>>>

-- ==== Sys2Proof/Machine/Fabric.lean ====
section
/-! DEFINITION. The elements of the fabric as they fire: output endpoints, links, input endpoints with their coils, switch nodes,
clock gating and element faults (spec/05 R126 to R147, spec/21 R450, R453). -/

namespace Sys2Proof.Machine

/-! ### Output endpoints (R130, R131, R139, R142, R440) -/

/-- R417: whether the egress buffer of a port has room for one beat more; a marker has an entry of its own. -/
def egressRoom (s : State) (port : Nat) : Bool :=
  decide (32 * (((s.port port).egress.filter (fun x => !x.2.2.beat.isMarker)).length + 1) ≤ Config.egressBytes)

/-- R58, R418: an output endpoint bound to a fabric port is a sink: an error beat of code 0x02 or 0x03 that reaches it is recorded once in a
wave, and triggers. -/
def portSink (s : State) (g tile e : Nat) (b : Beat) : State :=
  if !b.harmful then s else
  let p := (s.tile tile).ep e
  (sinkErrors s g tile (if e < 32 then 0 else 1) (e % 32) (p.errSeen == some (waveNow s g)) [b]).mapTile tile (fun t =>
    t.mapEp e (fun p => { p with errSeen := some (waveNow s g) }))

/-- R417, R440, R453: a beat handed to the fabric port of an output endpoint. A marker closes the epoch before its wave. (DEDUCED, A87) -/
def portBeat (s0 : State) (g tile e f : Nat) (b : Beat) : State :=
  let s := portSink s0 g tile e b
  let x : Outgoing := { sp := EpF.destep f, src := some (40 * tile + e), beat := b }
  let p := (s.tile tile).ep e
  let now (s : State) : State := s.mapPort (EpF.port f) (fun q => { q with stream := q.stream ++ [x] })
  let held (n : BitVec 16) : State := s.mapPort (EpF.port f) (fun q => { q with egress := q.egress ++ [(g, n, x)] })
  if (s.port (EpF.port f)).dead.contains (40 * tile + e) then
    let s1 := s.mapPort (EpF.port f) (fun q => { q with absorbed := q.absorbed + 1 })
    if b.isMarker then s1 else { s1 with permits := s1.permits ++ [{ tile := tile, ep := e, due := s.cycle.toNat + 1 }] }
  else if !contained (s.graph g) then now s
  else if b.isMarker then held (.ofNat 16 b.data.toNat - 1)
  else if !egressRoom s (EpF.port f) then now (s.mapGraph g (fun x => { x with lapsed := true }))
  else held (if (s.graph g).openWave == some p.marker then p.marker else (s.graph g).lastWave)

/-- R130: a beat put into the mesh at an output endpoint, or handed to its fabric port. -/
def launchBeat (s : State) (g tile e f : Nat) (b : Beat) : State :=
  if EpF.toPort f then portBeat s g tile e f b
  else
    let (dt, de) := destOf s g e f
    let x : Flight := { srcTile := tile, srcEp := e, dstTile := dt, dstEp := de, ctx := (claimEp (s.tile tile) e).getD 0, at_ := tile,
                        due := s.cycle.toNat, beat := b }
    { s with flights := s.flights ++ [x] }

/-- R131, R56: an output endpoint sends the marker of the open wave: its snapshot holds the beats that wait before it. -/
def sendMarker (s : State) (g tile e f : Nat) (n : BitVec 16) (b : Beat) : State :=
  let p := (s.tile tile).ep e
  let before := p.q.takeWhile (fun b => !b.isMark n)
  let s1 := mapPending s g (fun x => { x with eps := Assoc.set x.eps (40 * tile + e) { p with q := before } })
  let s2 := s1.mapTile tile (fun t => t.mapEp e (fun p =>
    { p with q := p.q.filter (fun b => !b.isMark n), marker := n, rate := 0, idle := s.cycle.toNat, stall := p.stall.fire }))
  moved (launchBeat s2 g tile e f b) g

/-- R139: the beat as an output endpoint sends it. -/
def stamped (f : Nat) (p : Endpoint) (b : Beat) : Beat := if EpF.taggen f then { b with tag := p.stamp } else b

<<<

EXERCISE BRIEF:
Repeat all of the material above exactly, with no line dropped.

EXERCISE ANSWER:
-- ==== Sys2Proof/Machine/Fabric.lean ====
section
/-! DEFINITION. The elements of the fabric as they fire: output endpoints, links, input endpoints with their coils, switch nodes,
clock gating and element faults (spec/05 R126 to R147, spec/21 R450, R453). -/

namespace Sys2Proof.Machine

/-! ### Output endpoints (R130, R131, R139, R142, R440) -/

/-- R417: whether the egress buffer of a port has room for one beat more; a marker has an entry of its own. -/
def egressRoom (s : State) (port : Nat) : Bool :=
  decide (32 * (((s.port port).egress.filter (fun x => !x.2.2.beat.isMarker)).length + 1) ≤ Config.egressBytes)

/-- R58, R418: an output endpoint bound to a fabric port is a sink: an error beat of code 0x02 or 0x03 that reaches it is recorded once in a
wave, and triggers. -/
def portSink (s : State) (g tile e : Nat) (b : Beat) : State :=
  if !b.harmful then s else
  let p := (s.tile tile).ep e
  (sinkErrors s g tile (if e < 32 then 0 else 1) (e % 32) (p.errSeen == some (waveNow s g)) [b]).mapTile tile (fun t =>
    t.mapEp e (fun p => { p with errSeen := some (waveNow s g) }))

/-- R417, R440, R453: a beat handed to the fabric port of an output endpoint. A marker closes the epoch before its wave. (DEDUCED, A87) -/
def portBeat (s0 : State) (g tile e f : Nat) (b : Beat) : State :=
  let s := portSink s0 g tile e b
  let x : Outgoing := { sp := EpF.destep f, src := some (40 * tile + e), beat := b }
  let p := (s.tile tile).ep e
  let now (s : State) : State := s.mapPort (EpF.port f) (fun q => { q with stream := q.stream ++ [x] })
  let held (n : BitVec 16) : State := s.mapPort (EpF.port f) (fun q => { q with egress := q.egress ++ [(g, n, x)] })
  if (s.port (EpF.port f)).dead.contains (40 * tile + e) then
    let s1 := s.mapPort (EpF.port f) (fun q => { q with absorbed := q.absorbed + 1 })
    if b.isMarker then s1 else { s1 with permits := s1.permits ++ [{ tile := tile, ep := e, due := s.cycle.toNat + 1 }] }
  else if !contained (s.graph g) then now s
  else if b.isMarker then held (.ofNat 16 b.data.toNat - 1)
  else if !egressRoom s (EpF.port f) then now (s.mapGraph g (fun x => { x with lapsed := true }))
  else held (if (s.graph g).openWave == some p.marker then p.marker else (s.graph g).lastWave)

/-- R130: a beat put into the mesh at an output endpoint, or handed to its fabric port. -/
def launchBeat (s : State) (g tile e f : Nat) (b : Beat) : State :=
  if EpF.toPort f then portBeat s g tile e f b
  else
    let (dt, de) := destOf s g e f
    let x : Flight := { srcTile := tile, srcEp := e, dstTile := dt, dstEp := de, ctx := (claimEp (s.tile tile) e).getD 0, at_ := tile,
                        due := s.cycle.toNat, beat := b }
    { s with flights := s.flights ++ [x] }

/-- R131, R56: an output endpoint sends the marker of the open wave: its snapshot holds the beats that wait before it. -/
def sendMarker (s : State) (g tile e f : Nat) (n : BitVec 16) (b : Beat) : State :=
  let p := (s.tile tile).ep e
  let before := p.q.takeWhile (fun b => !b.isMark n)
  let s1 := mapPending s g (fun x => { x with eps := Assoc.set x.eps (40 * tile + e) { p with q := before } })
  let s2 := s1.mapTile tile (fun t => t.mapEp e (fun p =>
    { p with q := p.q.filter (fun b => !b.isMark n), marker := n, rate := 0, idle := s.cycle.toNat, stall := p.stall.fire }))
  moved (launchBeat s2 g tile e f b) g

/-- R139: the beat as an output endpoint sends it. -/
def stamped (f : Nat) (p : Endpoint) (b : Beat) : Beat := if EpF.taggen f then { b with tag := p.stamp } else b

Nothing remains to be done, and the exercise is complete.